La forma tiende a mutar; nunca es estática. Vivimos inmersos
en un proceso de transformación incesante, del que en algún momento surgió el
tiempo como concepto e instrumento de medida. Se trata de un producto de la
experimentación y la observación del fenómeno del cambio, y no es más que
una entelequia que usamos para comparar los diversos estadios de la
transitoriedad, del flujo inasible de la vida que sucede porque
sí; con sus propias leyes y a su propio ritmo.
¿Para qué estoy utilizando este valioso instrumento de la
evolución?
Podría dividir un día en 24 horas: despertarme, pasadas las 7 primeras, para ir al trabajo, e invertir las 7 siguientes en ganarme la vida y otras
7 en gastarla entre ocios y aficiones. Las 3 restantes podría utilizarlas para
los cuidados, la alimentación, las transiciones... el mantenimiento del entorno
que me define como un ser conectado con lo próximo y con lo desconocido. Un ser que ha asumido la experiencia de habitar el mundo de la
forma; de la propia forma del cuerpo físico y mental que lo caracteriza. Un ser
que en su despliegue, en la sucesión de sus aconteceres vitales, memoriza de manera
selectiva y construye para sí una identidad transitoria: el producto inacabado de sus
aprendizajes. Así, gracias a la forma de esta identidad, personalidad o
ilusión egoica, transito, como creo que lo hacen los demás seres humanos, sumergido
en la experiencia de ser uno en relación al otro; de ser uno en conexión con la
totalidad.
Parece que se trata de una división correcta para mi. He creado una estructura donde experimento plenamente la expansión de mi forma: cierto equilibrio, cierta estabilidad, cierta satisfacción y bienestar.
Encarno el tiempo al asumir la experiencia
condensada de la evolución en el plano de la forma. El tiempo es, para mí, el
dador de forma, de experiencia vital, de muerte y de renovación.

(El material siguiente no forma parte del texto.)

/-! ### The Tap and the mode manager (spec 02) -/

/-- Who holds or asks for a permit (spec 02, R63, R66). -/
inductive Holder where
  | core (ep : Nat)           -- firmware, by mailbox 7
  | port (p : Nat)            -- a port's enable reservation (R131)
  | retry (p : Nat)           -- a port retry (R159)
  | tileStart (t : Nat)       -- a tile cold start (R148)
  | tileCal (t : Nat)         -- a tile recalibration (R149)
  | tdr (p : Nat)             -- a TDR sweep (R160)
  | bank (core : Nat)         -- a core's bank swap burst (R298)
  | window (ew : Nat)         -- a runnel window load (R238)
  | region (r : Nat)          -- a region clear (R396)
  | save                      -- an Attic save (R98)
  | firmware                  -- flash activity of an update (R529)
  | geared                    -- the Geared reservation (R44)
  | pers (c : Nat)            -- a personality swap's load (R339)
  | roleMove (p : Nat)        -- loading a window for a role move (R143)
  | migrate (c : Nat)         -- loading a migration target (R334)
  | multi (r : Src)           -- a WRITE_MULTI whose item needs a permit (R82)
deriving DecidableEq, Repr

/-- Is the holder a line operation that a mode change ends of itself (R162, R150)? -/
def Holder.ofLine : Holder → Bool
  | .retry _ | .tdr _ | .tileStart _ | .tileCal _ => true
  | _ => false

/-- A permit or reservation in force (spec 02, R58); `ends` is absent for a reservation. -/
structure Permit where
  num : Nat
  amount : Nat
  prio : Nat
  seq : Nat
  ends : Option Nat
  holder : Holder
  tag : Nat
deriving DecidableEq, Repr

/-- A queued permit request (spec 02, R57). -/
structure TapReq where
  amount : Nat
  dur : Nat
  prio : Nat
  waitEnds : Nat
  seq : Nat
  holder : Holder
  tag : Nat
deriving DecidableEq, Repr

/-- The Tap's state beside its objects (spec 02, R56 to R62). -/
structure Tap where
  permits : List Permit := []
  queue : List TapReq := []
  sums : List Nat := []            -- the last 100 sums, newest first, mW
  rails : List (List Nat) := []    -- the last 100 samples of the 20 rails, newest first
  tooMuch : Nat := 0                  -- consecutive samples above the effective budget
  overSump : Nat := 0              -- the same, counted while the role is unserved (R61)
  limpOver : Option Nat := none    -- since when the draw is above the Limp budget after R59 was applied
deriving DecidableEq, Repr

/-- A live activation (spec 19, R530): the keeper in hand, since when, the copy, the keepers done and the holders before it. -/
structure FwAct where
  keeper : Nat
  since : Nat
  copy : Nat
  swapped : Bool            -- the keeper in hand runs the new image
  finished : List Nat
  holders : List Nat
deriving DecidableEq, Repr

/-- The mode manager's state beside its objects (spec 02). -/
structure ModeMgr where
  waiting : Option (Nat × Option Src × Nat) := none   -- a change waiting for the Geared permit: target, request, since
  reqBefore : Option Nat := none      -- what MODE_REQUEST read before the request that waits
  limpWait : Option Nat := none       -- R48 step 2: when the wait ends
  limpInHold : Bool := false          -- Limp constraints applied while in Hold
  limpClear : Option Nat := none      -- since when every Limp cause is clear (R49)
  overClear : Option Nat := none      -- since when the draw is below the overrun threshold (R49)
  gearedNum : Nat := 0                -- the Geared reservation, 0 none
  sensors : List (List Int) := []     -- the last 10 samples of the eight sensors, newest first
  warn : Bool := false                -- the thermal warning is up (R50)
  sumpTemp : Int := 0                 -- the Sump's own sensor, 0.1 degree
  thermCause : Bool := false          -- a thermal Limp cause is up
  migrating : List Nat := []          -- contexts moved on entry to Limp
  act : Option FwAct := none          -- a live activation that runs (R530)
deriving DecidableEq, Repr

/-! ### The Sump, pins and flash (spec 01, 19, 20) -/

/-- The SMBus target's state (spec 19, R537, R538). -/
structure Smb where
  addr : Nat := 0x5A                 -- the address in use
  lastStatus : Nat := 0
  pending : Bool := false            -- a DICT_REQ is with the keeper
  response : List Byte := []         -- the completion DICT_RESP returns
deriving DecidableEq, Repr

/-- The Sump's state beside area F (spec 01 R12 to R15, R34; 19 R534 to R538). -/
structure Sump where
  resetLow : Bool := true            -- RESET# is low (R518: held low at power-on)
  straps : Nat := 0                  -- BOOTSEL[1:0] as latched
  testMode : Bool := false           -- TEST_MODE was high at the last rising edge of RESET# (R546)
  holdLow : Bool := false            -- HOLD# is low
  perstLow : Bool := true            -- PERST# is low
  refAbsent : Bool := false          -- REFCLK25 is declared absent
  oscFrac : Nat := 0                 -- fractional accumulator of T0 on the Sump oscillator, in half nanoseconds
  hardHold : Bool := false           -- the drivers are held off (R35)
  sumpHold : Bool := false           -- the Sump's own hold cause
  kickAt : Nat := 0                  -- when the device watchdog was last fed
  mirror : List LogEntry := []       -- the newest 64 log entries, newest first
  smb : Smb := {}
  railsOut : List Nat := []          -- rails browned out and not yet back (R551)
  waitRef : Bool := false            -- a boot waits for REFCLK25 (R520)
  bootWhy : Nat := 0                 -- the cause of the restart whose boot waits (R33)
  bootAt : Nat := 0                  -- the T0 of the last RESET# edge or wake
  booting : Bool := false            -- the steps of R521 are not done yet
  startDue : Bool := false           -- START_MODE has not been entered since the boot began (R525)
  hostWindow : Bool := false         -- the host boot window is open (R526)
  hostWords : Nat := 0               -- words of the host's bundle taken so far
  bootCopy : Nat := 0                -- the copy in use, 2 host
  flashOk : Bool := false            -- a usable flash is fitted (R521 step 1)
  consoleQueue : List LogEntry := [] -- entries CON_TX has still to send (R547)
  consoleLost : Nat := 0
  wakeLow : Bool := false            -- WAKE# is low
  coldSinceVaon : Bool := true       -- no boot since power-on of VAON (R527)
  endpointSaved : Bool := false      -- the endpoint configuration is saved in PD0 (R536)
  keeperFails : List (Nat × Nat) := []   -- keeper and T0 of its watchdog expiries (R532)
  rillProg : List Nat := []          -- the Rillnet channel program of the image running (R433, R523)
deriving DecidableEq, Repr

/-- The working image of the saved objects as one flash copy holds it (spec 03, R98, R99).
The byte layout of a copy is not given, so the copy is kept as its content (log entry 8). -/
structure AtticImage where
  gen : Nat
  objs : SMap Int
  blobs : SMap (List Byte)
  version : Nat := 0x010000    -- the dictionary version of the firmware that saved it
  crc : Nat := 0               -- its CRC-32C
deriving DecidableEq, Repr

/-- External flash and OTP (spec 03 R98 to R102, 19 R522). -/
structure Store where
  flash : SMap Byte := []                  -- bytes that are not erased; an unlisted byte reads 0xFF
  atticA : Option AtticImage := none       -- Attic copy A, absent when invalid
  atticB : Option AtticImage := none
  saving : Option (Option Src × Bool × AtticImage × Nat × Nat) := none   -- SAVE running: request, copy B?, image, permit, the snapshot's number
  keyState : Nat := 1                      -- KEY_STATE
  keyHash : List Nat :=                    -- SHA-256 hashes of the four key slots (log entry 5)
    [0xd6c23e2744a840cb3a5a14b6554cce7c070057c4e3298cb93577de687eece659, 0, 0, 0]
  signer : Nat := 0                        -- the slot that signed the running image
  serial : Nat := 1               -- SERIAL of the model's part (log entry 5, PRESUMED)
  grade : Nat := 0                         -- GRADE: R1 leaves it to the part, and the model's part is IT (DESIGN CHOICE, log entry 58)
  macBase : Nat := 0
deriving DecidableEq, Repr

/-! ### The dictionary service (spec 03) -/

/-- What an in-flight transaction waits for. -/
inductive Wait where
  | permit (h : Holder)
  | portAnswer (p : Nat)
  | clearing (r : Nat)
  | flash
  | mode
  | role (p : Nat)
  | behind                     -- an earlier transaction on the same key (R81)
deriving DecidableEq, Repr

/-- A transaction in flight (spec 03, R80 to R83). -/
structure Tx where
  src : Src
  op : Nat
  key : Nat
  started : Nat
  wait : Wait
  took : Option Nat := none    -- the number at which it took effect, while it goes on
  args : List Nat := []        -- ARG and the payload
deriving DecidableEq, Repr

/-- A completion (spec 03, R74). -/
structure Compl where
  src : Src
  op : Nat
  status : Nat
  index : Nat
  seq : Nat
  data : List Nat
deriving DecidableEq, Repr

/-- A subscription (spec 03, R79). -/
structure Sub where
  via : Via
  num : Nat
  key : Nat
  onChange : Bool
  period : Nat
  sentAt : Nat
  last : List Nat
deriving DecidableEq, Repr

/-- An open DOMAIN_PUT transfer (spec 03, R77). -/
structure Put where
  key : Nat
  via : Via
  data : List Byte
  at_ : Nat
deriving DecidableEq, Repr

/-- An AAP session or an unanswered challenge (spec 03, R92 to R95). -/
structure AapSess where
  sess : Nat
  opened : Bool                -- WELCOME was sent
  up : Nat
  addr : Nat
  level : Nat
  cnonce : List Byte
  dnonce : List Byte
  at_ : Nat                    -- CHALLENGE time, then the last valid datagram
  key : List Byte              -- Ks
  rx : List (Nat × List Nat × List (List Byte))  -- the last 32 numbers taken, each with its requests' TIDs and its stored replies, newest first
  rxTop : Nat                  -- highest number received
  tx : Nat                     -- datagrams sent
deriving DecidableEq, Repr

La habitual confusión del tiempo instrumental, abstracto, frío y aparentemente riguroso, con el tiempo, aparentemente azaroso, de la memoria encarnada que se experimenta en los seres de
la creación, es una distorsión que genera graves consecuencias en los estados de
vitalidad de los seres vivos: nos impide respetar los procesos de crecimiento propios
de cada una de las criaturas de la naturaleza. Esta es, quizás, la mayor fuente
de alienación del ser humano. Nos aleja de nosotros mismos y nos anestesia de
nuestra conexión con nuestro entorno vital, la naturaleza, en el más amplio sentido del término.